** Exercise goal **
Using the material that follows, output exactly the lines from the one containing "if s.iss.granted then s" through the one containing "def State.sendOrder (s", with both ends kept.

** Given records **
+++++

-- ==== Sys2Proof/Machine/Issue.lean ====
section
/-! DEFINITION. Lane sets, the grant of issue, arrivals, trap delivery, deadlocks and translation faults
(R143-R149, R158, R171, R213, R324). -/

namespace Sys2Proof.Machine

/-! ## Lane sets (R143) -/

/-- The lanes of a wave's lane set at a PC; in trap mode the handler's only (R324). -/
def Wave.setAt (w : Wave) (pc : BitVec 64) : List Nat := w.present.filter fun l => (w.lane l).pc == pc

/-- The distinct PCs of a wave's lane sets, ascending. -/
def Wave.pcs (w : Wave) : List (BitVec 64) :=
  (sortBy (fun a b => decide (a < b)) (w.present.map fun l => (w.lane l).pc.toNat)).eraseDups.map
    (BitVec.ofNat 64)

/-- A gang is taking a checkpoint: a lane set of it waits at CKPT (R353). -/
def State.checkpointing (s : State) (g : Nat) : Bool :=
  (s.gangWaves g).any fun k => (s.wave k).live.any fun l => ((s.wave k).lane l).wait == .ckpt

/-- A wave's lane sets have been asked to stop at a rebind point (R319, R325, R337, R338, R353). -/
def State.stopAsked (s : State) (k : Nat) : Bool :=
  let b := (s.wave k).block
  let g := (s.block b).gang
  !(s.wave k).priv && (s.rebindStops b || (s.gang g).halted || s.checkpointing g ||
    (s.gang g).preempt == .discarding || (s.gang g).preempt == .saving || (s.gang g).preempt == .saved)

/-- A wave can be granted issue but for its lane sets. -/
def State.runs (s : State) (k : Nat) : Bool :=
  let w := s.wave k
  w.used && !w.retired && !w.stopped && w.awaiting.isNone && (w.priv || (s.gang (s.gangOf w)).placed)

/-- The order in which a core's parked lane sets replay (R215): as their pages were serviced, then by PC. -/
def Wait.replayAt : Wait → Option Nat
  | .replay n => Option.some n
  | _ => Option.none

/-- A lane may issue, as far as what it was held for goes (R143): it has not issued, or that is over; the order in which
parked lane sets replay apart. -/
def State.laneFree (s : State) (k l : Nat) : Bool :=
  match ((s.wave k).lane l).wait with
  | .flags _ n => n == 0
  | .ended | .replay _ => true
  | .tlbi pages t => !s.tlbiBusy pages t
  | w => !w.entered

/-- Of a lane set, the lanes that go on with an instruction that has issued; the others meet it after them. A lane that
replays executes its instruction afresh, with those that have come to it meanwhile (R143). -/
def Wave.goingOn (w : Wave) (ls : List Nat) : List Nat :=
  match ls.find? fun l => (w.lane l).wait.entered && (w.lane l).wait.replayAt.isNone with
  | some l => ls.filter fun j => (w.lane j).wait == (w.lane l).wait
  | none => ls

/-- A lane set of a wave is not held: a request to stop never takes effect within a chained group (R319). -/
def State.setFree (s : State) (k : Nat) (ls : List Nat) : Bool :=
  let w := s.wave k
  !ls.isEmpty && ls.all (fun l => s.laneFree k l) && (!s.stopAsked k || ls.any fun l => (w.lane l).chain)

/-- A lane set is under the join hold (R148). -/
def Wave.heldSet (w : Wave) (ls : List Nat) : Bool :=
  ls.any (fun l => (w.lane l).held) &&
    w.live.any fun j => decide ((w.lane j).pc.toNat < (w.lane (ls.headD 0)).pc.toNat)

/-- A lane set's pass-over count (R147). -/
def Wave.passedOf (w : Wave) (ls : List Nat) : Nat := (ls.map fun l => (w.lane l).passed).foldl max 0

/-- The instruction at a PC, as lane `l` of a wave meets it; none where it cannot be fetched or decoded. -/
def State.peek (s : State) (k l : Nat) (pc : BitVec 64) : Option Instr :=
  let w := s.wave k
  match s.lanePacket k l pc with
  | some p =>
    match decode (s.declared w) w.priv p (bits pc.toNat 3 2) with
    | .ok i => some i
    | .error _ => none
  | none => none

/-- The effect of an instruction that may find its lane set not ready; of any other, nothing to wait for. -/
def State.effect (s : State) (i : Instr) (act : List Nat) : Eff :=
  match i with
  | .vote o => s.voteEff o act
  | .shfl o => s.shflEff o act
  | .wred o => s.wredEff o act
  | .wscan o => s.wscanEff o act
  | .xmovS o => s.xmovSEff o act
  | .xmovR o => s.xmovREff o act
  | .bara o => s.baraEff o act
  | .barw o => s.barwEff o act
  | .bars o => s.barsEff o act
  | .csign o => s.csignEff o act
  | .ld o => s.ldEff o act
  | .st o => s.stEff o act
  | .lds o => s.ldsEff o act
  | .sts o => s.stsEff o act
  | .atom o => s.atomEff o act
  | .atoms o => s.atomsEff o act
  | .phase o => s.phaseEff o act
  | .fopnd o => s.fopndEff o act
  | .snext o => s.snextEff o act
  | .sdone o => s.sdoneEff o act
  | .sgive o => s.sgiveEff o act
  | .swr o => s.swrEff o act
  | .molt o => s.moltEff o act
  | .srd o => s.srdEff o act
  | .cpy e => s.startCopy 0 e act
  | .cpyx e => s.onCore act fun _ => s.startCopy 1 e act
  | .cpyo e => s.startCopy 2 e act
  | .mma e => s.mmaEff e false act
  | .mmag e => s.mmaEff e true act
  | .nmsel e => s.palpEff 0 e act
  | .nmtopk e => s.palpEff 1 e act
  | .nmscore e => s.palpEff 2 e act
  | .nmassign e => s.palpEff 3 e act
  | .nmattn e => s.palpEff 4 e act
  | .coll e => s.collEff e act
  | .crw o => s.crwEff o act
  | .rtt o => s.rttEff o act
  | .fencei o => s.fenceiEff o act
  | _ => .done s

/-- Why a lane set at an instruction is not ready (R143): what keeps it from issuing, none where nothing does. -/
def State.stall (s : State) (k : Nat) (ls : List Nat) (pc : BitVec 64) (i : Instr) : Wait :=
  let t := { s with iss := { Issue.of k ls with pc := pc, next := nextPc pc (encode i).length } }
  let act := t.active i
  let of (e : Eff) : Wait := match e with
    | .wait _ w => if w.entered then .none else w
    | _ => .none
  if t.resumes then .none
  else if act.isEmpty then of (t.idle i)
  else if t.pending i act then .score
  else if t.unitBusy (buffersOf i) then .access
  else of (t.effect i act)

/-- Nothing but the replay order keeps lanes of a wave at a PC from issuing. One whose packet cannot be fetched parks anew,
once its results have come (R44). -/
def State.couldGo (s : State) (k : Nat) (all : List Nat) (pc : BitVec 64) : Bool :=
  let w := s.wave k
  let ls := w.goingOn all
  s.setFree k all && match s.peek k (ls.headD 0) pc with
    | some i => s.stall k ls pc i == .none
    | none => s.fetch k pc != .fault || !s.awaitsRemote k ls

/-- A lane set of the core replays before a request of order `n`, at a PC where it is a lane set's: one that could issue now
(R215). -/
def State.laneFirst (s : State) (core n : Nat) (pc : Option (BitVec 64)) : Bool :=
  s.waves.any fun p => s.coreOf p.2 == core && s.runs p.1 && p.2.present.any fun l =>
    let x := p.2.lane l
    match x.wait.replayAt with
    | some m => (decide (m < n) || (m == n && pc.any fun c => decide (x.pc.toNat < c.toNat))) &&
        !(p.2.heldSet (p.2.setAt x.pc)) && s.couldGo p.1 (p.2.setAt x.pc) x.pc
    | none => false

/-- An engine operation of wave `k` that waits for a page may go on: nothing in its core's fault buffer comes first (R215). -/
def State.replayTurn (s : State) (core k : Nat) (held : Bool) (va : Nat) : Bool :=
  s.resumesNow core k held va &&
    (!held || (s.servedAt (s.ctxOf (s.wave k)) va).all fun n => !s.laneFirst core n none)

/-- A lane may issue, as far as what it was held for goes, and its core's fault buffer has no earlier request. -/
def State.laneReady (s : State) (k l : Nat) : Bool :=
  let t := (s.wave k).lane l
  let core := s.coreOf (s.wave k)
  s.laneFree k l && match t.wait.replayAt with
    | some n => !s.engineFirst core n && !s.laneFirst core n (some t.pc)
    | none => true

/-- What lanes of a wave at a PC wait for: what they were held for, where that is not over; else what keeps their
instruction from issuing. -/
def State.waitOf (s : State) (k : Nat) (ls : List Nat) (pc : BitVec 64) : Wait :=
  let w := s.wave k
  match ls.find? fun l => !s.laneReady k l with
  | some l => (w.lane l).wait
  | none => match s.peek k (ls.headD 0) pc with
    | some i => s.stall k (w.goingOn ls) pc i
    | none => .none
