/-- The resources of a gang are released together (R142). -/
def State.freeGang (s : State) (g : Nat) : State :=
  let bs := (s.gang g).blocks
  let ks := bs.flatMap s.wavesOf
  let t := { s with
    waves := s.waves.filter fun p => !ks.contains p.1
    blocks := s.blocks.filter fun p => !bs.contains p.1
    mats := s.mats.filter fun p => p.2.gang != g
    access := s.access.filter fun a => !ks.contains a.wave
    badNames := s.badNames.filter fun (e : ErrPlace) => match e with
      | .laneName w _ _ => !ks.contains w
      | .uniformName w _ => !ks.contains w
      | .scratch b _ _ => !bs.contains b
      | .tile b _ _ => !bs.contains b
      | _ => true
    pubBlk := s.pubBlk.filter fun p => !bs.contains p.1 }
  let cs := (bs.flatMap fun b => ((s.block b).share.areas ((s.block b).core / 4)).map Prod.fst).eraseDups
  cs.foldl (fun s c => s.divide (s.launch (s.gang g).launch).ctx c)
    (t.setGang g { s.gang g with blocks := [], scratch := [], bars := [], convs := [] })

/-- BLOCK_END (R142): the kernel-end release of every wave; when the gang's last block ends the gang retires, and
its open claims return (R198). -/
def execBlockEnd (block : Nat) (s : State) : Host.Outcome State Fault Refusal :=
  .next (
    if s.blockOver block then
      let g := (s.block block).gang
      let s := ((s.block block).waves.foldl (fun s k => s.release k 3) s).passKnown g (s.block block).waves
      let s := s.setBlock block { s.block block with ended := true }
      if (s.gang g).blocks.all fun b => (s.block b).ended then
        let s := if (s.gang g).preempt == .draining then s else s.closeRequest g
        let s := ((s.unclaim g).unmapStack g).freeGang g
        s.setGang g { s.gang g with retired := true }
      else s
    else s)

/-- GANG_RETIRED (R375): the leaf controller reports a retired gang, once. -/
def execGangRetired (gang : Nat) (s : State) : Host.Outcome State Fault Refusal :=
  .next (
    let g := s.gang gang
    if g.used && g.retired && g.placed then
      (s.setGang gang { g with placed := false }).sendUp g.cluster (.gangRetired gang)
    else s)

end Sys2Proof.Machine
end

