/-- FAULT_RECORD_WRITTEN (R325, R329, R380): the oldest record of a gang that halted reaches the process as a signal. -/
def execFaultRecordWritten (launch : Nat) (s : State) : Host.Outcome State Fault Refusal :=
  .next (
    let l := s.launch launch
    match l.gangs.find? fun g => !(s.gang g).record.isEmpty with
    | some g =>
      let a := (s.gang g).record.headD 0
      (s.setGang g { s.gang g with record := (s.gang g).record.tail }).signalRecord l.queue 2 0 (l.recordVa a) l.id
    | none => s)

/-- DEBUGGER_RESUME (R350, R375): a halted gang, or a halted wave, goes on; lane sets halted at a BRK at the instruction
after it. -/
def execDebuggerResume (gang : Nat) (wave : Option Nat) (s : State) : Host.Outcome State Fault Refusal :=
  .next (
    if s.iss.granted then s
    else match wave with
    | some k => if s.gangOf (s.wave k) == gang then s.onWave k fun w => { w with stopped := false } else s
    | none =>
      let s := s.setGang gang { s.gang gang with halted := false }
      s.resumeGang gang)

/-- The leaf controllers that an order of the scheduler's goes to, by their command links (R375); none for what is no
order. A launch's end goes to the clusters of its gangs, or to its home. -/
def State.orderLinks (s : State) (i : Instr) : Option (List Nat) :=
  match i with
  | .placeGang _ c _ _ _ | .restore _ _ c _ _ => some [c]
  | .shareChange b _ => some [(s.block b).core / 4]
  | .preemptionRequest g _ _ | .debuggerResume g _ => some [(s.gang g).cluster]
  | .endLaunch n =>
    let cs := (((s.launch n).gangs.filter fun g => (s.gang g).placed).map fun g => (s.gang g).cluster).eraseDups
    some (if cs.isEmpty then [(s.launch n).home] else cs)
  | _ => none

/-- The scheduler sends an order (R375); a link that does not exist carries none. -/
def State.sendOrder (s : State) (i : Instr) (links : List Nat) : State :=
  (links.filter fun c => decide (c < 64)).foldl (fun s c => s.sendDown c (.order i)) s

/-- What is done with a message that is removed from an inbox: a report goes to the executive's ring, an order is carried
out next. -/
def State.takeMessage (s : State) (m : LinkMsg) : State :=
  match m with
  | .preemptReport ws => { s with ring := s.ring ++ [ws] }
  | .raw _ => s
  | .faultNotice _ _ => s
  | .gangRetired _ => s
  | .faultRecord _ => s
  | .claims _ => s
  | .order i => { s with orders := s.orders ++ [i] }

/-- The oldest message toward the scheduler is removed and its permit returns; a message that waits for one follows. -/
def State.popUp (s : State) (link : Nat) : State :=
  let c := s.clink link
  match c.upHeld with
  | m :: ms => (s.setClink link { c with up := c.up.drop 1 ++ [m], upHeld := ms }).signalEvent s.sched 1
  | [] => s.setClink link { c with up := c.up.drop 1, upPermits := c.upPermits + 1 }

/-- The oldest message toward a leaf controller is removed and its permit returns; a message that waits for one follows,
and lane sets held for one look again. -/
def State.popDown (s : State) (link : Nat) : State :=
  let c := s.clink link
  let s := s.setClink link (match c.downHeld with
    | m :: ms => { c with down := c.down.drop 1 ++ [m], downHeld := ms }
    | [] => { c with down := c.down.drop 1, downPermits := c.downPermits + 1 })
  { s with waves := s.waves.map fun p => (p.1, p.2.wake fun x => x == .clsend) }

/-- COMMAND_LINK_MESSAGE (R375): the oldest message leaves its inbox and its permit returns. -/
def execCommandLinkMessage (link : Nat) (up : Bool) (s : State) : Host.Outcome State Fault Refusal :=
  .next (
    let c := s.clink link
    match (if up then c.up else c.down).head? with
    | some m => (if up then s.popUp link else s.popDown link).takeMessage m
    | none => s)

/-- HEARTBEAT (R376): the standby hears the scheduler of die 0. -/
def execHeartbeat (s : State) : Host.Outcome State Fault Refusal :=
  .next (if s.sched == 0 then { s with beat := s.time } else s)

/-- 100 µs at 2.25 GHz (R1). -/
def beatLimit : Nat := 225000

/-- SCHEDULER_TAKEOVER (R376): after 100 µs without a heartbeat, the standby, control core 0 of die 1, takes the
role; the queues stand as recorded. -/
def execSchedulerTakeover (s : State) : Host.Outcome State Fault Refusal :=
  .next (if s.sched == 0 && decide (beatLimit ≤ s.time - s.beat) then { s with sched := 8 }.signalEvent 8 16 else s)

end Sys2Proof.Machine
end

+++++

** Solution **
    if s.iss.granted then s
    else match wave with
    | some k => if s.gangOf (s.wave k) == gang then s.onWave k fun w => { w with stopped := false } else s
    | none =>
      let s := s.setGang gang { s.gang gang with halted := false }
      s.resumeGang gang)

/-- The leaf controllers that an order of the scheduler's goes to, by their command links (R375); none for what is no
order. A launch's end goes to the clusters of its gangs, or to its home. -/
def State.orderLinks (s : State) (i : Instr) : Option (List Nat) :=
  match i with
  | .placeGang _ c _ _ _ | .restore _ _ c _ _ => some [c]
  | .shareChange b _ => some [(s.block b).core / 4]
  | .preemptionRequest g _ _ | .debuggerResume g _ => some [(s.gang g).cluster]
  | .endLaunch n =>
    let cs := (((s.launch n).gangs.filter fun g => (s.gang g).placed).map fun g => (s.gang g).cluster).eraseDups
    some (if cs.isEmpty then [(s.launch n).home] else cs)
  | _ => none

/-- The scheduler sends an order (R375); a link that does not exist carries none. -/
def State.sendOrder (s : State) (i : Instr) (links : List Nat) : State :=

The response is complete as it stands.